He sat in the car outside the clinic, smoking while he listened to Art Blakely and the Messengers. He always found the sharp discordant horns of ‘A Night in Tunisia’ both sensually charged and calming. When he found himself reaching for a third cigarette, he abruptly switched off the music, jumped out of the car and walked across the street.
The waiting room was full. A thin elderly woman was clutching tightly to a cardboard cat box that emitted regular distressed, pitiful cries. Two young women were sitting on the couch, flicking through magazines as a black Pomeranian sat desolately at their feet. Connie was on the phone. When she saw him walk in, she offered a small, tight smile and then looked away. She placed another caller on hold then resumed her conversation.
‘I’m going through,’ he whispered to her, pointing down the corridor.
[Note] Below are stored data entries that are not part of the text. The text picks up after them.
section
variable (s : State) (a n : Nat)
@[simp] theorem State.count64_pending : (s.count64 a n).pending = s.pending := rfl
@[simp] theorem State.count64_now : (s.count64 a n).now = s.now := rfl
@[simp] theorem State.count64_siteTime : (s.count64 a n).siteTime = s.siteTime := rfl
@[simp] theorem State.count64_timeRuns : (s.count64 a n).timeRuns = s.timeRuns := rfl
@[simp] theorem State.count64_inputOk : (s.count64 a n).inputOk = s.inputOk := rfl
@[simp] theorem State.count64_pwrgood : (s.count64 a n).pwrgood = s.pwrgood := rfl
@[simp] theorem State.count64_perstN : (s.count64 a n).perstN = s.perstN := rfl
@[simp] theorem State.count64_dormantPin : (s.count64 a n).dormantPin = s.dormantPin := rfl
@[simp] theorem State.count64_profilePin : (s.count64 a n).profilePin = s.profilePin := rfl
@[simp] theorem State.count64_locked : (s.count64 a n).locked = s.locked := rfl
@[simp] theorem State.count64_hbm : (s.count64 a n).hbm = s.hbm := rfl
@[simp] theorem State.count64_sram : (s.count64 a n).sram = s.sram := rfl
@[simp] theorem State.count64_isram : (s.count64 a n).isram = s.isram := rfl
@[simp] theorem State.count64_awlBuf : (s.count64 a n).awlBuf = s.awlBuf := rfl
@[simp] theorem State.count64_flash : (s.count64 a n).flash = s.flash := rfl
@[simp] theorem State.count64_nor : (s.count64 a n).nor = s.nor := rfl
@[simp] theorem State.count64_norPart : (s.count64 a n).norPart = s.norPart := rfl
@[simp] theorem State.count64_host : (s.count64 a n).host = s.host := rfl
@[simp] theorem State.count64_dies : (s.count64 a n).dies = s.dies := rfl
@[simp] theorem State.count64_sentinels : (s.count64 a n).sentinels = s.sentinels := rfl
@[simp] theorem State.count64_cornerAt : (s.count64 a n).cornerAt = s.cornerAt := rfl
@[simp] theorem State.count64_signals : (s.count64 a n).signals = s.signals := rfl
@[simp] theorem State.count64_notices : (s.count64 a n).notices = s.notices := rfl
@[simp] theorem State.count64_initialised : (s.count64 a n).initialised = s.initialised := rfl
@[simp] theorem State.count64_journalValid : (s.count64 a n).journalValid = s.journalValid := rfl
@[simp] theorem State.count64_journalOpen : (s.count64 a n).journalOpen = s.journalOpen := rfl
@[simp] theorem State.count64_sources : (s.count64 a n).sources = s.sources := rfl
@[simp] theorem State.count64_held : (s.count64 a n).held = s.held := rfl
@[simp] theorem State.count64_covered : (s.count64 a n).covered = s.covered := rfl
@[simp] theorem State.count64_best : (s.count64 a n).best = s.best := rfl
@[simp] theorem State.count64_on : (s.count64 a n).on = s.on := rfl
@[simp] theorem State.count64_rising : (s.count64 a n).rising = s.rising := rfl
@[simp] theorem State.count64_switchOns : (s.count64 a n).switchOns = s.switchOns := rfl
@[simp] theorem State.count64_switchedAt : (s.count64 a n).switchedAt = s.switchedAt := rfl
@[simp] theorem State.count64_domFaults : (s.count64 a n).domFaults = s.domFaults := rfl
@[simp] theorem State.count64_switchOffs : (s.count64 a n).switchOffs = s.switchOffs := rfl
@[simp] theorem State.count64_tripped : (s.count64 a n).tripped = s.tripped := rfl
@[simp] theorem State.count64_coolSince : (s.count64 a n).coolSince = s.coolSince := rfl
@[simp] theorem State.count64_hotInletSince : (s.count64 a n).hotInletSince = s.hotInletSince := rfl
@[simp] theorem State.count64_overSince : (s.count64 a n).overSince = s.overSince := rfl
@[simp] theorem State.count64_coolantTold : (s.count64 a n).coolantTold = s.coolantTold := rfl
@[simp] theorem State.count64_overTold : (s.count64 a n).overTold = s.overTold := rfl
@[simp] theorem State.count64_excessDw : (s.count64 a n).excessDw = s.excessDw := rfl
@[simp] theorem State.count64_retained : (s.count64 a n).retained = s.retained := rfl
@[simp] theorem State.count64_wakeAt : (s.count64 a n).wakeAt = s.wakeAt := rfl
@[simp] theorem State.count64_sensed : (s.count64 a n).sensed = s.sensed := rfl
@[simp] theorem State.count64_failedChannels : (s.count64 a n).failedChannels = s.failedChannels := rfl
@[simp] theorem State.count64_channelReplays : (s.count64 a n).channelReplays = s.channelReplays := rfl
@[simp] theorem State.count64_accessMisses : (s.count64 a n).accessMisses = s.accessMisses := rfl
@[simp] theorem State.count64_fatal : (s.count64 a n).fatal = s.fatal := rfl
@[simp] theorem State.count64_monitors : (s.count64 a n).monitors = s.monitors := rfl
@[simp] theorem State.count64_switchStep : (s.count64 a n).switchStep = s.switchStep := rfl
@[simp] theorem State.count64_pllLocked : (s.count64 a n).pllLocked = s.pllLocked := rfl
@[simp] theorem State.count64_wires : (s.count64 a n).wires = s.wires := rfl
@[simp] theorem State.count64_heldPins : (s.count64 a n).heldPins = s.heldPins := rfl
@[simp] theorem State.count64_crossings : (s.count64 a n).crossings = s.crossings := rfl
@[simp] theorem State.count64_fuses : (s.count64 a n).fuses = s.fuses := rfl
@[simp] theorem State.count64_cak : (s.count64 a n).cak = s.cak := rfl
@[simp] theorem State.count64_kek : (s.count64 a n).kek = s.kek := rfl
@[simp] theorem State.count64_authFails : (s.count64 a n).authFails = s.authFails := rfl
@[simp] theorem State.count64_lockoutAt : (s.count64 a n).lockoutAt = s.lockoutAt := rfl
@[simp] theorem State.count64_noiseFault : (s.count64 a n).noiseFault = s.noiseFault := rfl
@[simp] theorem State.count64_drbgRequests : (s.count64 a n).drbgRequests = s.drbgRequests := rfl
@[simp] theorem State.count64_drawCount : (s.count64 a n).drawCount = s.drawCount := rfl
@[simp] theorem State.count64_firmware : (s.count64 a n).firmware = s.firmware := rfl
@[simp] theorem State.count64_rings : (s.count64 a n).rings = s.rings := rfl
@[simp] theorem State.count64_taken : (s.count64 a n).taken = s.taken := rfl
@[simp] theorem State.count64_items : (s.count64 a n).items = s.items := rfl
@[simp] theorem State.count64_decided : (s.count64 a n).decided = s.decided := rfl
@[simp] theorem State.count64_ended : (s.count64 a n).ended = s.ended := rfl
@[simp] theorem State.count64_bookings : (s.count64 a n).bookings = s.bookings := rfl
@[simp] theorem State.count64_reservations : (s.count64 a n).reservations = s.reservations := rfl
@[simp] theorem State.count64_heldRecords : (s.count64 a n).heldRecords = s.heldRecords := rfl
@[simp] theorem State.count64_staged : (s.count64 a n).staged = s.staged := rfl
@[simp] theorem State.count64_plans : (s.count64 a n).plans = s.plans := rfl
@[simp] theorem State.count64_msixTable : (s.count64 a n).msixTable = s.msixTable := rfl
@[simp] theorem State.count64_pba : (s.count64 a n).pba = s.pba := rfl
@[simp] theorem State.count64_localVerdict : (s.count64 a n).localVerdict = s.localVerdict := rfl
@[simp] theorem State.count64_localSent : (s.count64 a n).localSent = s.localSent := rfl
@[simp] theorem State.count64_pastVerdicts : (s.count64 a n).pastVerdicts = s.pastVerdicts := rfl
@[simp] theorem State.count64_armedAt : (s.count64 a n).armedAt = s.armedAt := rfl
@[simp] theorem State.count64_reports : (s.count64 a n).reports = s.reports := rfl
@[simp] theorem State.count64_norms : (s.count64 a n).norms = s.norms := rfl
@[simp] theorem State.count64_pinOrder : (s.count64 a n).pinOrder = s.pinOrder := rfl
@[simp] theorem State.count64_dayBuckets : (s.count64 a n).dayBuckets = s.dayBuckets := rfl
@[simp] theorem State.count64_nandWritten : (s.count64 a n).nandWritten = s.nandWritten := rfl
@[simp] theorem State.count64_nandLife : (s.count64 a n).nandLife = s.nandLife := rfl
@[simp] theorem State.count64_unitWrites : (s.count64 a n).unitWrites = s.unitWrites := rfl
@[simp] theorem State.count64_exportHolds : (s.count64 a n).exportHolds = s.exportHolds := rfl
@[simp] theorem State.count64_shardsReady : (s.count64 a n).shardsReady = s.shardsReady := rfl
@[simp] theorem State.count64_buckets : (s.count64 a n).buckets = s.buckets := rfl
@[simp] theorem State.count64_rebased : (s.count64 a n).rebased = s.rebased := rfl
@[simp] theorem State.count64_deltas : (s.count64 a n).deltas = s.deltas := rfl
@[simp] theorem State.count64_nearPorts : (s.count64 a n).nearPorts = s.nearPorts := rfl
@[simp] theorem State.count64_flows : (s.count64 a n).flows = s.flows := rfl
@[simp] theorem State.count64_inbox : (s.count64 a n).inbox = s.inbox := rfl
@[simp] theorem State.count64_owed : (s.count64 a n).owed = s.owed := rfl
@[simp] theorem State.count64_reduces : (s.count64 a n).reduces = s.reduces := rfl
@[simp] theorem State.count64_digestRoots : (s.count64 a n).digestRoots = s.digestRoots := rfl
@[simp] theorem State.count64_digestNodes : (s.count64 a n).digestNodes = s.digestNodes := rfl
@[simp] theorem State.count64_digestSilent : (s.count64 a n).digestSilent = s.digestSilent := rfl
@[simp] theorem State.count64_farPorts : (s.count64 a n).farPorts = s.farPorts := rfl
@[simp] theorem State.count64_recvSlots : (s.count64 a n).recvSlots = s.recvSlots := rfl
@[simp] theorem State.count64_exchanges : (s.count64 a n).exchanges = s.exchanges := rfl
@[simp] theorem State.count64_farInbox : (s.count64 a n).farInbox = s.farInbox := rfl
@[simp] theorem State.count64_joining : (s.count64 a n).joining = s.joining := rfl
@[simp] theorem State.count64_lastHold : (s.count64 a n).lastHold = s.lastHold := rfl
@[simp] theorem State.count64_gathers : (s.count64 a n).gathers = s.gathers := rfl
@[simp] theorem State.count64_feedbacks : (s.count64 a n).feedbacks = s.feedbacks := rfl
@[simp] theorem State.count64_farTransfers : (s.count64 a n).farTransfers = s.farTransfers := rfl
@[simp] theorem State.count64_surroundings : (s.count64 a n).surroundings = s.surroundings := rfl
@[simp] theorem State.count64_cageTries : (s.count64 a n).cageTries = s.cageTries := rfl
@[simp] theorem State.count64_triedAt : (s.count64 a n).triedAt = s.triedAt := rfl
@[simp] theorem State.count64_presentAt : (s.count64 a n).presentAt = s.presentAt := rfl
@[simp] theorem State.count64_recorder : (s.count64 a n).recorder = s.recorder := rfl
@[simp] theorem State.count64_emitted : (s.count64 a n).emitted = s.emitted := rfl
end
She nodded. As he walked past the closed door of the consulting room and into the surgery, he felt breathless. The girl made him anxious. Seeing Connie was always difficult, confusing, as though seeing her peeled away the years of his maturity back to the shy, tongue-tied boy he was at school. But he was also aware of a deep and satisfying pleasure, a warmth that flooded his whole body: when he was with her it was as if he had stepped out of the shade and into the warm invigorating sunshine. The world felt colder to him now when Connie wasn’t around. She made him happy.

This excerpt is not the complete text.